Result: Audio → Real-time captions → Saved recording → Transcript → Summary → Interactive Q&A
| Backend | Speed | Accuracy | Languages | GPU Required | Best For |
|---|---|---|---|---|---|
| Vosk | ⚡ Fast | Good | English | No | Real-time captions |
| Parakeet | ⚡ Fast | Excellent | English | Yes | Meetings, speed |
| Whisper | Slower | Excellent | 99+ | Yes | Final transcripts |
| Service | Model | Architecture | Parameters | VRAM | Features |
|---|---|---|---|---|---|
| Whisper | openai/whisper-large-v3-turbo | Transformer (Seq2Seq) | 809M | 1.5GB | Multilingual (99+ languages), native punctuation, timestamps |
| FastConformer | nvidia/stt_en_fastconformer_hybrid_large_streaming_multi | FastConformer (Hybrid RNNT/CTC) | 114M | 2-3GB | Low-latency streaming, cache-aware, native punctuation, English-only |
| Parakeet (Streaming) | nvidia/parakeet-tdt-1.1b | Conformer (TDT-CTC) | 1.1B | 2.0GB | Cache-aware encoder, incremental decoding, English-only |
| Parakeet (Offline) | nvidia/parakeet-rnnt-1.1b | Conformer (RNN-T) | 1.1B | 4.1GB | Higher accuracy, better for final transcripts, English-only |
| Vosk | vosk-model-en-us-0.22 | TDNN-LSTM | ~40M | CPU only | Lightweight, offline, real-time capable |
| VAD (Optional) | silero_vad | LSTM | ~2M | ~50MB | Voice activity detection, skip silence |
| Text Refiner | oliverguhr/spelling-correction-english-base | BERT | 110M | ~500MB | Punctuation & spelling correction |
Notes:
- Transformer: Encoder-decoder architecture (Whisper)

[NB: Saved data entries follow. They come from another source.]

-- ==== Sys2Proof/Machine/ControlFlow.lean ====
section
/-! DEFINITION. Control transfer and the unknown word (41_control_flow.md R80 to R88, 30_encoding.md R57, 60_exceptions.md
R153). In every meaning `pc` already holds the instruction's address plus 2 (R68). -/

namespace Sys2Proof.Machine

/-- `00EE` RET (R80). -/
def execRet (s : State) : Result :=
  match s.pop with
  | some t => .next t
  | none => .next (s.raise .stackUnderflow 0)

/-- `1nnn` JP nnn (R81). -/
def execJp (nnn : Addr) (s : State) : Result := .next (s.jump (absoluteTarget nnn))

/-- `2nnn` CALL nnn (R82): the pushed address is that of the next instruction. -/
def execCall (nnn : Addr) (s : State) : Result :=
  match s.push with
  | some t => .next (t.jump (absoluteTarget nnn))
  | none => .next (s.raise .stackOverflow 0)

/-- `3xkk` SE Vx, kk (R83). -/
def execSeImm (x : Reg) (kk : Byte) (s : State) : Result := .next (s.skipIf (s.reg x == kk))

/-- `4xkk` SNE Vx, kk (R84). -/
def execSneImm (x : Reg) (kk : Byte) (s : State) : Result := .next (s.skipIf (s.reg x != kk))

/-- `5xy0` SE Vx, Vy (R85). -/
def execSeReg (x y : Reg) (s : State) : Result := .next (s.skipIf (s.reg x == s.reg y))

/-- `9xy0` SNE Vx, Vy (R86). -/
def execSneReg (x y : Reg) (s : State) : Result := .next (s.skipIf (s.reg x != s.reg y))

/-- `Bnnn` JP V0, nnn (R87). -/
def execJpV0 (nnn : Addr) (s : State) : Result := .next (s.jump (wrapPc s.cfg (indexedTarget nnn (s.reg 0))))

/-- The optional diagnostic of R153, emitted where the configuration has it. -/
def State.signalUnknown (s : State) (w : Word) : State :=
  if s.cfg.unknownSignal then { s with outputs := s.outputs ++ [.unknownOpcode s.instrAddr w] } else s

/-- An unknown word is a no-operation (R57). -/
def execUnknown (w : Word) (s : State) : Result := .next (s.signalUnknown w)

end Sys2Proof.Machine
end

- FastConformer: Optimized Conformer with cache-aware streaming (FastConformer)
- Conformer: CNN + Transformer hybrid for better audio modeling (Parakeet)
- TDT-CTC: Time-delay Transformer with CTC loss for streaming
- RNN-T: Recurrent Neural Network Transducer for offline transcription
- Hybrid RNNT/CTC: Multitask training with both decoders for better accuracy
- TDNN-LSTM: Time-Delay Neural Network with LSTM (Vosk)
GPU Memory Usage:
- Single ASR model: 1.5-4GB VRAM (varies by model)

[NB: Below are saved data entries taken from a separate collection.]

-- ==== Sys2Proof/Machine/Dispatch.lean ====
section
/-! DEFINITION. One arm per instruction (30_encoding.md R55, 40_cycle.md R71): each calls its meaning, on the state in which
the fetch has advanced `pc` (R68). -/

namespace Sys2Proof.Machine

def exec (i : Instr) (s : State) : Host.Outcome State Fault Refusal :=
  match i with
  | .cls => Sys2Proof.Machine.execCls s
  | .ret => Sys2Proof.Machine.execRet s
  | .jp nnn => Sys2Proof.Machine.execJp nnn s
  | .call nnn => Sys2Proof.Machine.execCall nnn s
  | .seImm x kk => Sys2Proof.Machine.execSeImm x kk s
  | .sneImm x kk => Sys2Proof.Machine.execSneImm x kk s
  | .seReg x y => Sys2Proof.Machine.execSeReg x y s
  | .ldImm x kk => Sys2Proof.Machine.execLdImm x kk s
  | .addImm x kk => Sys2Proof.Machine.execAddImm x kk s
  | .ldReg x y => Sys2Proof.Machine.execLdReg x y s
  | .orReg x y => Sys2Proof.Machine.execOrReg x y s
  | .andReg x y => Sys2Proof.Machine.execAndReg x y s
  | .xorReg x y => Sys2Proof.Machine.execXorReg x y s
  | .addReg x y => Sys2Proof.Machine.execAddReg x y s
  | .subReg x y => Sys2Proof.Machine.execSubReg x y s
  | .shr x y => Sys2Proof.Machine.execShr x y s
  | .subnReg x y => Sys2Proof.Machine.execSubnReg x y s
  | .shl x y => Sys2Proof.Machine.execShl x y s
  | .sneReg x y => Sys2Proof.Machine.execSneReg x y s
  | .ldI nnn => Sys2Proof.Machine.execLdI nnn s
  | .jpV0 nnn => Sys2Proof.Machine.execJpV0 nnn s
  | .rnd x kk => Sys2Proof.Machine.execRnd x kk s
  | .drw x y n => Sys2Proof.Machine.execDrw x y n s
  | .skp x => Sys2Proof.Machine.execSkp x s
  | .sknp x => Sys2Proof.Machine.execSknp x s
  | .ldVxDt x => Sys2Proof.Machine.execLdVxDt x s
  | .ldVxK x => Sys2Proof.Machine.execLdVxK x s
  | .ldDtVx x => Sys2Proof.Machine.execLdDtVx x s
  | .ldStVx x => Sys2Proof.Machine.execLdStVx x s
  | .addI x => Sys2Proof.Machine.execAddI x s
  | .ldF x => Sys2Proof.Machine.execLdF x s
  | .ldB x => Sys2Proof.Machine.execLdB x s
  | .ldMemVx x => Sys2Proof.Machine.execLdMemVx x s
  | .ldVxMem x => Sys2Proof.Machine.execLdVxMem x s
  | .unknown w => Sys2Proof.Machine.execUnknown w s

end Sys2Proof.Machine
end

- Running 2 models simultaneously: 3.5-6GB VRAM
- All services + LLM: 10-14GB VRAM recommended
Recommended for Streaming:
- FastConformer: Best balance of latency and accuracy (WER 5.4%, 240ms avg latency)
- Parakeet TDT: Good for cache-aware streaming (WER ~6%, higher latency)
- Whisper: Best for multilingual, but higher latency
| Service | Port | Description |
|---|---|---|
| audio-notes | 7860 | Web UI for transcription & analysis |
| fastconformer-asr | 8004 | NVIDIA FastConformer ASR (streaming-optimized) |
| whisper-asr | 8003 | OpenAI Whisper ASR (multilingual) |
| parakeet-asr | 8002 | NVIDIA Parakeet ASR (fast, English) |
| vosk-asr | 8001 | Vosk ASR (CPU, lightweight) |
| text-refiner | 8010 | Punctuation & error correction |
| ollama | 11434 | Local LLM runtime |
| lobe-chat | 3210 | Chat UI for Ollama |
AI-Tools/
├── apps/live-captions/ # Desktop tray app for live captions
├── services/
│ ├── audio-notes/ # Web UI (Gradio)
│ ├── fastconformer/ # FastConformer ASR service (streaming-only)
│ ├── whisper/ # Whisper ASR service
│ ├── parakeet/ # Parakeet ASR service
│ ├── vosk/ # Vosk ASR service
│ └── text-refiner/ # Text post-processing
├── shared/ # Common utilities
├── integration/ # End-to-end tests
└── docker-compose.yaml # Service orchestration
# Run all tests
python -m pytest apps/ services/ shared/ integration/ -v
# Run with coverage
python -m pytest --cov=apps --cov=services --cov=shared
# Lint code
ruff check apps/ services/ shared/MIT License - see LICENSE file for details.